Genetic testing is part of the clinical diagnosis in IAS, including SQTS or phenotype-like entities. However, only variants with a conclusive role should be actionable in clinical practice (Landstrom et al. 2023). One of the main challenges is a precise interpretation of rare variants, the remaining large part with an unknown role following current ACMG recommendations. In addition, current guidelines recommend that genetic diagnosis in patients with SQTS or any phenotype-like variants, should be restricted only to genes with a definite disease-association (Wilde et al. 2022). This restricted approach helps to avoid overinterpretation of rare variants found in genes with little evidence for disease causality. For this reason, at our point of view, the main step before performing a genetic test is to conclude a definite clinical diagnosis (Martinez-Barrios et al. 2022). In our study, we updated all rare variants previously reported as the cause of SQTS or any phenotype-like variant. We used the available tools, but with a particular evidence-based framework to perform an exhaustive reinterpretation. We identified 34 rare variants but only nine variants still played a deleterious role associated with a definite SQTS phenotype after our reanalysis. These variants were located in the four principal genes (KCNQ1, KCNH2, KCNJ2 or SLC4A3) currently associated with SQTS (Walsh et al. 2022). Additional rare variants situated in other genes were associated with other conditions with phenotypic shortened QT intervals, but did not lead definite diagnosis of SQTS. It is mandatory to clarify the clinical burden of variants in SQTS, especially those previously classified as VUS, helping to conclude a definite role and therefore, solve the dilemma for clinical teams and reduce the ambiguity in families carrying many rare variants, even in currently well-established genes. In consequence, recontact to families should be mandatory if a reclassification of variant occurs, mainly if it results in a change in clinical actionability.

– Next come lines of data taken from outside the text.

-- ==== Sys2Proof/Machine/Program.lean ====
section
/-! DEFINITION. FRM: formation and grading programs (R188 to R192), their commands, and the end of a program at a mode change or a demand. -/

namespace Sys2Proof.Machine

open Sys2Proof

/-- Step charge in mAh, to the nearest, from mA times 12.8 µs. -/
def toMah (q : Int) : Int := divRound q 281250000

/-- Step energy in Wh, to the nearest, from µW times 12.8 µs. -/
def toWh (e : Int) : Int := divRound e 281250000000000

/-- Step time in ms from units of 12.8 µs. -/
def stepMs (t : Nat) : Nat := t * 128 / 10000

namespace State

/-- The program running, paused or last run. -/
def frmProg (s : State) : List FrmStep := ((s.frm.slot.bind s.frm.progs.find?)).getD []

/-- The present step. -/
def frmStep (s : State) : Option FrmStep := s.frmProg[s.frm.step]?

/-- Hand CTL a set-point for the next control step; `jump` passes over the ramp (R172, R189). -/
def frmSet (s : State) (kind : Nat) (value limit : Int) (jump : Bool) : State :=
  { s with ctl := { s.ctl with next := some (⟨kind, value, limit, true⟩, jump) } }

/-- A program ends with a state of FRM_STAT and its FAILED bit. -/
def frmIdle (s : State) (st : Nat) (failed : Bool) : State :=
  let s := { s with frm := { s.frm with state := st } }
  ((s.setBit Reg.FRM_FRM_STAT 2 failed).frmSet 1 0 0 false)

/-- The graded charge of a cell, mAh, with the bits CROSSED and EST (R191). -/
def graded (s : State) (p : FrmStep) (c : Nat) : Int × Nat :=
  match s.frm.graded.find? c with
  | some q => (q, 1)
  | none =>
    let x := s.pubCell c
    let q := (toMah s.frm.charge).natAbs
    let rest := if p.iSet < 0 then F32.mul x.socF x.cap else F32.mul (F32.sub F32.one x.socF) x.cap
    (q + F32.toIntScaled rest 1000, 2)

/-- A sense wire of the cell is confirmed broken (R105). -/
def wireConf (s : State) (c : Nat) : Bool :=
  let w (i : Nat) : Bool := (s.swp.wires.get {} (c / 16 * 17 + i)).confirmed
  w (c % 16) || w (c % 16 + 1)

/-- A cell's 16 bytes of a result block (R192). -/
def resCell (s : State) (p : FrmStep) (c : Nat) : List Nat :=
  let (q, fl) := if p.flags.testBit 0 then s.graded p c else (0, 0)
  let r := s.newestRec
  let v := (r.bind (recV · c)).getD 0xFFFF
  let dirty := match r with
    | some r => decide (recScr r c ≠ 0)
    | none => true
  let x := s.pubCell c
  leBytes 4 (wInt q).toNat ++ leBytes 2 v ++ leBytes 4 (F32.toIntScaled x.rohm25 1000000).toNat
    ++ leBytes 2 (fl + 4 * b2n dirty + 8 * b2n (s.wireConf c)) ++ leBytes 2 (wInt (F32.toIntScaled x.t 100)).toNat ++ [0, 0]

/-- A result block (R192). -/
def resBlock (s : State) (p : FrmStep) (cause : Nat) : List Nat :=
  let cells := s.countedCells
  wordBytes (s.reg Reg.FRM_FRM_RUN) ++ [s.frm.step, p.kind, cause, 0] ++ leBytes 4 s.frm.startCycle ++ leBytes 4 s.gau.cyc
    ++ leBytes 4 (wInt (toMah s.frm.charge)).toNat ++ leBytes 4 (wInt (toWh s.frm.energy)).toNat ++ leBytes 4 (stepMs s.frm.time)
    ++ leBytes 2 cells.length ++ [0, 0] ++ cells.flatMap (s.resCell p)

/-- A result block finds no room (R192). -/
def resFull (s : State) : State := (s.bump Reg.FRM_FRM_RES_DROP).event 0x12 4

/-- Write the result block of a step that ends (R192): RES_BLOCK, or RES_FULL where it does not fit, or where the firewall denies the write (R265). -/
def writeRes (s : State) (p : FrmStep) (cause : Nat) : State :=
  if !(p.flags.testBit 0 || p.flags.testBit 1) then s
  else
    let b := s.resBlock p cause
    let ofs := s.rd Reg.FRM_FRM_RES_WOFS
    let at_ := s.rd Reg.FRM_FRM_RES_BASE + ofs
    if s.rd Reg.FRM_FRM_RES_SIZE < ofs + b.length then s.resFull
    else if !s.rangeRight (midColumn (.own .ctl)) at_ b.length true then (s.storeAs (.own .ctl) at_ b).resFull
    else ((s.storeAs (.own .ctl) (s.rd Reg.FRM_FRM_RES_BASE + ofs) b).wr Reg.FRM_FRM_RES_WOFS (ofs + b.length)).event 0x12 3

/-- The end of a step with its cause (R189). -/
def stepEnds (s : State) (cause : Nat) : State :=
  match s.frmStep with
  | some p => (((s.setFld Reg.FRM_FRM_STAT 16 4 cause).event 0x12 0)).writeRes p cause
  | none => s

/-- Begin step `i` (R189). The current of the step before a PULSE is the last reference (log entry 119). A LOOP or END step with GRADE or RECORD writes
its block as it ends, with cause 0 (R192). LOOP steps run in no time: the fuel bounds them (log entry 12). A step number past the last step ends the program. -/
def frmBegin (s : State) (i : Nat) (jump : Bool) : Nat → State
  | 0 => s
  | fuel + 1 =>
    let s := { s with frm := { s.frm with step := i, time := 0, charge := 0, energy := 0, startCycle := s.gau.cyc, startOdo := s.tim.odo
                                          vcMet := false, iMet := false, graded := [] } }
    let s := s.oscEmpty
    match s.frmStep with
    | none => (s.frmIdle 3 false).event 0x12 1
    | some p =>
      if p.kind = 5 then
        let s := s.writeRes p 0
        let n := s.frm.loops.get 0 i
        if n < p.loops then
          frmBegin { s with frm := { s.frm with loops := s.frm.loops.put 0 i (n + 1) } } (if p.nextOk = 0xFF then i + 1 else p.nextOk) jump fuel
        else frmBegin { s with frm := { s.frm with loops := s.frm.loops.put 0 i 0 } } (i + 1) jump fuel
      else if p.kind = 6 then ({ s.writeRes p 0 with frm := { (s.writeRes p 0).frm with state := 3 } }.frmSet 1 0 0 jump).event 0x12 1
      else if p.kind = 1 then s.frmSet 1 p.iSet 0 jump
      else if p.kind = 2 then s.frmSet 3 p.vSet p.iSet jump
      else if p.kind = 4 then
        let prev := s.rdI Reg.CTL_I_REF
        { s with frm := { s.frm with prevI := prev } }.frmSet 1 (prev + p.iSet) 0 true
      else s.frmSet 1 0 0 jump

/-- How many LOOP steps may follow one another. -/
def loopFuel : Nat := 1048576

/-- A mode change or a latched demand ends the program with cause 6 or 7, the STOP command with 5 (R190). -/
def frmEnd (s : State) (cause : Nat) : State :=
  if s.frm.state = 1 ∨ s.frm.state = 2 then ((s.stepEnds cause).frmIdle 0 false).event 0x12 5 else s

/-- The program moves on after a step's end (R189). PULSE takes its amplitude away without the ramp. -/
def frmNext (s : State) (cause : Nat) (failing : Bool) : State :=
  match s.frmStep with
  | none => s
  | some p =>
    let s := s.stepEnds cause
    let pulse := decide (p.kind = 4)
    let back := F32.ofInt s.frm.prevI
    let s := if pulse then { s with ctl := { s.ctl with ramp := back, idNow := back } } else s
    if failing then
      if p.nextFail = 0xFF then (s.frmIdle 0 true).event 0x12 2 else s.frmBegin p.nextFail false loopFuel
    else s.frmBegin (if p.nextOk = 0xFF then s.frm.step + 1 else p.nextOk) false loopFuel

/-- The direction of a step: charge unless I_SET is negative. -/
def stepCharges (p : FrmStep) : Bool := decide (0 ≤ p.iSet)

/-- A reading has passed a voltage in the step's direction. -/
def passed (charge : Bool) (v limit : Nat) : Bool := if charge then decide (limit ≤ v) else decide (v ≤ limit)

/-- The lowest and highest clean reading of a record over the cells counted (V_RANGE). -/
def vRange (s : State) (r : SweepRec) : Option (Nat × Nat) :=
  match s.countedCells.filterMap (cleanV r) with
  | [] => none
  | v :: vs => some (vs.foldl min v, vs.foldl max v)

/-- VC_LIM is found passed at a Publish of a run whose records are `ring` (R189): by the highest reading in charge, the lowest in discharge; in REST since the record before, in either
direction (log entry 13). No clean reading, no end. -/
def vcLimMet (s : State) (ring : List SweepRec) (p : FrmStep) : Bool :=
  match ring.head?.bind s.vRange with
  | none => false
  | some (lo, hi) =>
    if p.vcLim = 0 then false
    else if p.kind = 3 then
      match (ring[1]?).bind s.vRange with
      | some (lo', hi') => (decide (hi' < p.vcLim) && decide (p.vcLim ≤ hi)) || (decide (p.vcLim < lo') && decide (lo ≤ p.vcLim))
      | none => false
    else if stepCharges p then decide (p.vcLim ≤ hi) else decide (lo ≤ p.vcLim)

/-- Mean current of a record, mA: QSUM over NSUM. -/
def meanI (r : SweepRec) : Option Int := if curValid r && decide (r.nsum ≠ 0) then some (divRound r.qsum r.nsum) else none

/-- The tests of R189 that are made at Publish, on the records of its run. -/
def frmPublish (s : State) (ring : List SweepRec) : State :=
  match s.frmStep with
  | some p =>
    if s.frm.state ≠ 1 then s
    else
      let i := match ring.head?.bind meanI with
        | some i => decide (i.natAbs ≤ p.iEnd)
        | none => false
      { s with frm := { s.frm with vcMet := s.vcLimMet ring p, iMet := i } }
  | none => s

/-- The condition of an end cause holds (R189): those of a sweep as the newest Publish of the step found them. -/
def causeMet (s : State) (p : FrmStep) (c : StepCause) : Bool :=
  match c with
  | .vcLim => (p.kind == 1 || p.kind == 2 || p.kind == 3) && s.frm.vcMet
  | .iEnd => p.kind == 2 && s.frm.iMet
  | .tMax => decide (p.tMax ≠ 0) && decide (p.tMax * 10000 ≤ s.frm.time * 128)
  | .qMax => (p.kind == 1 || p.kind == 2) && decide (p.qMax ≠ 0) && decide ((p.qMax : Int) * 281250000 ≤ s.frm.charge.natAbs)

/-- A cause that ends the step failing (R189). -/
def causeFails (p : FrmStep) (c : StepCause) : Bool :=
  match c with
  | .vcLim => p.kind == 3
  | .iEnd => false
  | .tMax => p.kind == 1 || p.kind == 2
  | .qMax => true

/-- The grading of R191 at Publish: a cell whose reading first passes VC_GRADE in a record sampled in this step takes the step charge of its sample
instant. -/
def gradeCross (s : State) (r : SweepRec) : State :=
  match s.frmStep with
  | some p =>
    if s.frm.state = 1 && p.flags.testBit 0 && decide (0 ≤ (r.smpOdo - s.frm.startOdo).toInt) then
      let q : Int := (toMah (if s.frm.smpCycle = r.cycle then s.frm.smpQ else s.frm.charge)).natAbs
      s.countedCells.foldl (fun s c =>
        match cleanV r c with
        | some v =>
          if (s.frm.graded.find? c).isNone && passed (stepCharges p) v p.vcGrade then
            { s with frm := { s.frm with graded := s.frm.graded.set c q } }
          else s
        | none => s) s
    else s
  | none => s

/-! ### Programs -/

/-- One step of a program as it stands in memory (R188). -/
def frmParse (b : List Nat) : FrmStep :=
  { kind := leAt b 0 1, flags := leAt b 1 1, nextOk := leAt b 2 1, nextFail := leAt b 3 1, iSet := leIntAt b 4 4, vSet := leIntAt b 8 4,
    tMax := leAt b 12 4, iEnd := leAt b 16 4, qMax := leAt b 20 4, vcLim := leAt b 24 2, vcGrade := leAt b 26 2, loops := leAt b 28 2 }

/-- A step that R188 accepts. -/
def frmStepOk (count : Nat) (p : FrmStep) : Bool :=
  let next (n : Nat) : Bool := decide (n ≤ count) || n == 0xFF
  decide (1 ≤ p.kind) && decide (p.kind ≤ 6) && next p.nextOk && next p.nextFail && !((p.kind == 1 || p.kind == 2) && decide (p.iSet = 0))

/-- A program as it stands in memory, if it is one (R188). -/
def frmCheck (b : List Nat) : Option (List FrmStep) :=
  let count := leAt b 6 1
  let len := leAt b 8 4
  let steps := (List.range count).map fun i => frmParse ((b.drop (16 + 32 * i)).take 32)
  if leAt b 0 4 = 0x46524D50 && leAt b 4 2 = 1 && decide (1 ≤ count) && decide (count ≤ 64) && decide (len = 20 + 32 * count)
      && decide ((crc32 (b.take (len - 4))).toNat = leAt b (len - 4) 4) && steps.all (frmStepOk count) then some steps
  else none

/-- The longest program: 64 steps. -/
def progMax : Nat := 16 + 32 * 64 + 4

/-- LOAD (R188). -/
def frmLoadOp (s : State) (mid : Mid) : State :=
  match s.frm.progs.firstFree 8 with
  | none => s.err mid Reg.FRM_FRM_CMD .frmFull
  | some i =>
    let a := s.rd Reg.FRM_FRM_ADDR
    let (s, head) := s.fetchAs (.own .ctl) a 16
    let len := min progMax (leAt head 8 4)
    let (s, b) := s.fetchAs (.own .ctl) a len
    match frmCheck b with
    | none => s.err mid Reg.FRM_FRM_CMD .frmBad
    | some p =>
      let s := s.newGen .program i
      ({ s with frm := { s.frm with progs := s.frm.progs.set i p } }).setReg Reg.FRM_FRM_HANDLE (s.handleOf .program i)

/-- The program FRM_HANDLE names (R11). -/
def frmHandle (s : State) : Except ErrCode Nat :=
  s.checkHandle .program (fun i => (s.frm.progs.find? i).isSome) (s.reg Reg.FRM_FRM_HANDLE)

/-- DESTROY (R188). -/
def frmDestroyOp (s : State) (mid : Mid) : State :=
  match s.frmHandle with
  | .error e => s.err mid Reg.FRM_FRM_CMD e
  | .ok i =>
    if s.frm.slot = some i ∧ (s.frm.state = 1 ∨ s.frm.state = 2) then s.err mid Reg.FRM_FRM_CMD .inUse
    else { s with frm := { s.frm with progs := s.frm.progs.erase i, slot := if s.frm.slot = some i then none else s.frm.slot } }

/-- START (R190). -/
def frmStartOp (s : State) (mid : Mid) : State :=
  match s.frmHandle with
  | .error e => s.err mid Reg.FRM_FRM_CMD e
  | .ok i =>
    let p := (s.frm.progs.find? i).getD []
    let vOk (x : FrmStep) : Bool := x.kind != 2 || (decide (s.ctl.set.vMin ≤ x.vSet) && decide (x.vSet ≤ s.ctl.set.vMax))
    if s.pair.mode ≠ .formation ∨ s.ctl.state ≠ 1 then s.err mid Reg.FRM_FRM_CMD .mode
    else if !p.all vOk then s.err mid Reg.FRM_FRM_CMD .range
    else
      let s := { s with frm := { s.frm with slot := some i, state := 1, loops := [] } }
      let s := ((s.setReg Reg.FRM_FRM_RUN (s.handleOf .program i)).wr Reg.FRM_FRM_RES_WOFS 0).setBit Reg.FRM_FRM_STAT 2 false
      s.frmBegin 0 false loopFuel

/-- PAUSE (R190). -/
def frmPauseOp (s : State) (mid : Mid) : State :=
  if s.frm.state = 1 then { s with frm := { s.frm with state := 2 } }.frmSet 1 0 0 false else s.err mid Reg.FRM_FRM_CMD .state

/-- RESUME (R190): the step's set-point comes back. -/
def frmResumeOp (s : State) (mid : Mid) : State :=
  if s.frm.state ≠ 2 then s.err mid Reg.FRM_FRM_CMD .state
  else
    let s := { s with frm := { s.frm with state := 1 } }
    match s.frmStep with
    | none => s
    | some p =>
      if p.kind = 1 then s.frmSet 1 p.iSet 0 false
      else if p.kind = 2 then s.frmSet 3 p.vSet p.iSet false
      else if p.kind = 4 then s.frmSet 1 (s.frm.prevI + p.iSet) 0 true
      else s.frmSet 1 0 0 false

/-- STOP (R190): the program ends with cause 5. -/
def frmStopOp (s : State) (mid : Mid) : State :=
  if s.frm.state = 1 ∨ s.frm.state = 2 then s.frmEnd 5 else s.err mid Reg.FRM_FRM_CMD .state

end State

/-- FRM_LOAD (R188). -/
def execFrmLoad (mid : Mid) (s : State) : Out := ok (s.busW mid Reg.FRM_FRM_CMD fun s => s.frmLoadOp mid)

/-- FRM_DESTROY (R188). -/
def execFrmDestroy (mid : Mid) (s : State) : Out := ok (s.busW mid Reg.FRM_FRM_CMD fun s => s.frmDestroyOp mid)

/-- FRM_START (R190). -/
def execFrmStart (mid : Mid) (s : State) : Out := ok (s.busW mid Reg.FRM_FRM_CMD fun s => s.frmStartOp mid)

/-- FRM_STOP (R190). -/
def execFrmStop (mid : Mid) (s : State) : Out := ok (s.busW mid Reg.FRM_FRM_CMD fun s => s.frmStopOp mid)

/-- FRM_PAUSE (R190). -/
def execFrmPause (mid : Mid) (s : State) : Out := ok (s.busW mid Reg.FRM_FRM_CMD fun s => s.frmPauseOp mid)

/-- FRM_RESUME (R190). -/
def execFrmResume (mid : Mid) (s : State) : Out := ok (s.busW mid Reg.FRM_FRM_CMD fun s => s.frmResumeOp mid)

/-- FRM_STEP_END (R189): the running step meets an end condition. -/
def execFrmStepEnd (cause : StepCause) (s : State) : Out :=
  ok (match s.frmStep with
    | some p =>
      let code := match cause with
        | .vcLim => 1
        | .iEnd => 2
        | .tMax => 3
        | .qMax => 4
      if s.frm.state = 1 && s.causeMet p cause then s.frmNext code (State.causeFails p cause) else s
    | none => s)

end Sys2Proof.Machine
end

Nowadays, only rare variants located in four genes have been associated with a definite phenotype of SQTS (Walsh et al. 2022; Wilde et al. 2022), as observed in our study. Concretely, out of 24 rare variants previously associated with SQTS, our reanalysis observed that only 20 rare variants were related to a definite phenotype of SQTS. The four remaining variants were located in the KCNH2 gene but were associated with a phenotype of BrS with stnQT. Therefore, the four rare variants in this gene remain classified as VUS (p.Thr152Ile, p.Arg164Cys, p.Trp927Gly and p.Arg1135His), according to current available data of BrS patients with shorter QTc (Wang et al. 2014). In total, nine variants remain currently classified as LP following ACMG recommendations after the update (KCNH2: p.Ile560Thr, p.Asn588Lys and p.Thr618Ile. KCNJ2: p.Asp172Asn and p.Glu299Val. KCNQ1: p.Arg259His, p.Ala287Thr and p.Phe299Val. SLC4A3: p.Arg370His). It is imperative to remark that despite a LP role reported, clinical translation should be done with caution, especially without conclusive familial segregation. Therefore, a personalized genetic interpretation is also mandatory in actionable variants.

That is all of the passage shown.